Right, now we have everything we need to give a little demonstration of the perceptron.

It's going to be a simple demonstration. We want to know when both of the inputs into the neuron are active, so if both x and y receive a message from other neurons, then we want our neuron also to send a message by outputting a 1. On the other hand, if only one of our inputs is receiving a message, or if neither is, then we don't want our neuron to fire, and so a 0 should be outputted. We can use the input values that we set before: the input to x = 0.5 and the input to y = 0.7.

The above diagram shows the case when the inputs to both dendrite x and y are active. The sum exceeds the threshold value, and thus the perceptron outputs a 1, as we wanted.

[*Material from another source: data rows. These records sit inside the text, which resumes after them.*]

/-- An operation appends events to the trace, and what it writes to CT has the preserved bits of CT (R20, R110). -/
theorem OperationEnds.events {s t : State} {i : Instr} (h : OperationEnds s i t) :
    ∃ es, t.tr = s.tr ++ es ∧ ∀ v, .regWrite (.ct v) ∈ es → ctLow v = ctLow s.ct := by
  cases h with
  | rddesc i cs hg =>
    refine ⟨s.readEvents i cs, by cases i <;> rfl, fun v hv => ?_⟩
    obtain ⟨off, a, e⟩ := State.mem_readEvents hv
    cases e
  | rddescStuck i cs l hl hc =>
    refine ⟨_, rfl, fun v hv => ?_⟩
    obtain ⟨off, a, e⟩ := State.mem_readEvents (List.mem_of_mem_take hv)
    cases e
  | encrp h0 h1 =>
    refine ⟨_, by simp only [afterEncrp, List.append_assoc]; rfl, fun v hv => ?_⟩
    simp [oversizeEvents] at hv
  | encst => exact ⟨_, rfl, fun v hv => by simp at hv⟩
  | command x hd =>
    refine ⟨_, rfl, fun v hv => ?_⟩
    simp only [Cfg.commandEvents, List.mem_append, List.mem_singleton, reduceCtorEq, or_false] at hv
    rcases Cfg.mem_actionEvents hv with e | e | e | ⟨a, e⟩ <;> simp_all
  | commandStuck x hd =>
    refine ⟨_, rfl, fun v hv => ?_⟩
    rcases Cfg.mem_actionEvents hv with e | e | e | ⟨a, e⟩ <;> simp_all
  | norm hd =>
    refine ⟨_, by simp only [afterNorm, List.append_assoc]; rfl, fun v hv => ?_⟩
    simp only [Cfg.normEvents, List.mem_append, List.mem_cons, List.not_mem_nil, or_false] at hv
    simp_all
  | normStuck hd =>
    refine ⟨_, rfl, fun v hv => ?_⟩
    simp only [Cfg.normEvents, List.mem_cons, List.not_mem_nil, or_false] at hv
    simp_all

/-! ## The SPD image -/

/-- A provider that has answered more reads has its image as it was: the block never writes the SPD space (R34). -/
@[simp] theorem State.setSpd_after_imageWf (s : State) (n : Nat) : (s.setSpd (s.spd.after n)).imageWf = s.imageWf := by
  unfold State.imageWf SpdSource.after
  rcases s.spd <;> rfl

/-- A read leaves the SPD image in its canonical form: the block never writes the SPD space (R34). -/
theorem State.spdTurn_imageWf {s : State} {dev off : Nat} {a : SpdAnswer} {src : SpdSource}
    (h : s.spdTurn dev off = some (a, src)) : (s.setSpd src).imageWf = s.imageWf := by
  unfold State.spdTurn at h
  unfold State.imageWf
  rcases hs : s.spd with _ | ⟨_ | ⟨b, l⟩⟩ | cells <;> simp only [hs, Option.some.injEq, Prod.mk.injEq] at h
  · obtain ⟨-, rfl⟩ := h; rfl
  · cases h
  · obtain ⟨-, rfl⟩ := h; rfl
  · obtain ⟨-, rfl⟩ := h; rfl

/-- The reset state's image is in canonical form. -/
theorem State.reset_imageWf : State.reset.imageWf = true := rfl

/-! ## A reset within an operation -/

/-- What a reset finds of a state after some events of the operation that began there: the configuration, the preserved
bits of CT and the SPD image are the same, and the clock has not gone back. -/
structure Interrupted (s u : State) : Prop where
  cfg : u.cfg = s.cfg
  ctLow : ctLow u.ct = ctLow s.ct
  now : s.now ≤ u.now
  imageWf : u.imageWf = s.imageWf

theorem Interrupted.refl (s : State) : Interrupted s s := ⟨rfl, rfl, le_rfl, rfl⟩

theorem Interrupted.trans {s u v : State} (h : Interrupted s u) (k : Interrupted u v) : Interrupted s v :=
  ⟨k.cfg.trans h.cfg, k.ctLow.trans h.ctLow, h.now.trans k.now, k.imageWf.trans h.imageWf⟩

/-- One event keeps what `Interrupted` says, if it writes no other preserved bits to CT. -/
theorem State.replayEvent_interrupted {s : State} {e : Event} (h : ∀ v, e = .regWrite (.ct v) → ctLow v = ctLow s.ct) :
    Interrupted s (s.replayEvent e) := by
  rcases e with ⟨dev, off, a⟩ | v | (v | v | v) | a | d | i
  · exact ⟨rfl, rfl, le_rfl, s.setSpd_after_imageWf 1⟩
  · exact .refl s
  · exact ⟨rfl, rfl, le_rfl, rfl⟩
  · exact ⟨rfl, h v rfl, le_rfl, rfl⟩
  · exact ⟨rfl, rfl, le_rfl, rfl⟩
  · exact .refl s
  · exact ⟨rfl, rfl, Nat.le_add_right _ _, rfl⟩
  · exact .refl s
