-- ==== Sys2Proof/Tests/Slice0.lean ====
section
/-! SUPPORT. Tests of single steps against the vectors of spec/95_test_vectors (named by their ids T<n>), words written
out from the encodings of spec/30_encoding, terms that the checks refuse, and for every statement with hypotheses a
state and operands that meet them. The time a step takes is free, so no test reads NOW. -/

namespace Sys2Proof.Tests

open Sys2Proof Sys2Proof.Machine

/-! ## Helpers -/

/-- The result is a next state of which a test holds. -/
def answers (r : Result) (p : State → Bool) : Bool :=
  match r with
  | .next t => p t
  | .fault _ => false
  | .refused _ => false

theorem next_of_answers {r : Result} {p : State → Bool} (h : answers r p = true) : ∃ t, r = .next t := by
  cases r with
  | next t => exact ⟨t, rfl⟩
  | fault _ => cases h
  | refused _ => cases h

/-- REF in the reset state, at a phase. -/
def at_ (p : Phase) : State := { State.reset with cfg := Cfg.ref, ph := p }

/-- The same with the provider's answers in order. -/
def asked (p : Phase) (l : List SpdAnswer) : State := { at_ p with spd := .inOrder l }

/-- The same with two descriptors. -/
def fitted (p : Phase) (a b : Descriptor) : State := { at_ p with d0 := a, d1 := b }

/-- The same with CT and RP. -/
def sending (p : Phase) (ct rp : Byte) : State := { at_ p with ct := ct, rp := rp }

def singleSided (n : Byte) : Descriptor := { present := true, dual := false, density := n }
def dualSided (n : Byte) : Descriptor := { present := true, dual := true, density := n }

/-- REF with the variant sidedness at call site G. -/
def variant (p : Phase) (l : List SpdAnswer) : State := { asked p l with cfg := Cfg.refVariant }

theorem ref_admitted : Cfg.ref.Admitted := (Cfg.violation_eq_none_iff_admitted _).mp (by decide)
theorem refVariant_admitted : Cfg.refVariant.Admitted := (Cfg.violation_eq_none_iff_admitted _).mp (by decide)
theorem boot_admitted : Cfg.boot.Admitted := (Cfg.violation_eq_none_iff_admitted _).mp (by decide)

The three other possible cases are shown in the three diagrams below; when there is an input to x, but not to y, when there's an input to y, but not to x, and when there is no input at all. In all these cases the sum in the cell body does not equal or exceed the threshold value of 1, so the output of the perceptron is 0, equivalent to a neuron not firing. The perceptron does what we have asked it to – it tells us when both of its inputs are active by outputting a 1 as opposed to a 0 in any other case.

Well, if you're anything like me, at this point you'll be thoroughly unimpressed by what a perceptron does! It's really no more than adding a few numbers together and then saying if they are more or less than a given threshold value. This can all be written a lot more concisely in mathematical form:

If sum(inputs) >= 1, then output = 1

else output = 0

So what exactly is the use of the perceptron?

I'll provide three answers to this question:

The perceptron above doesn't actually learn anything. Things don't get interesting with neural networks until you get them learning, so hold on in there!
A neural network is able to generalise from the things they know to things they've never seen before. They can make educated guesses!
Nervous systems, including brains, are stunningly good at processing information. They are not only responsible for (almost) everything we do, but actually who we are. They give rise to consciousness. Yet all of these amazing functions are based upon little processing units (more or less) like the perceptron we described above and how they work together.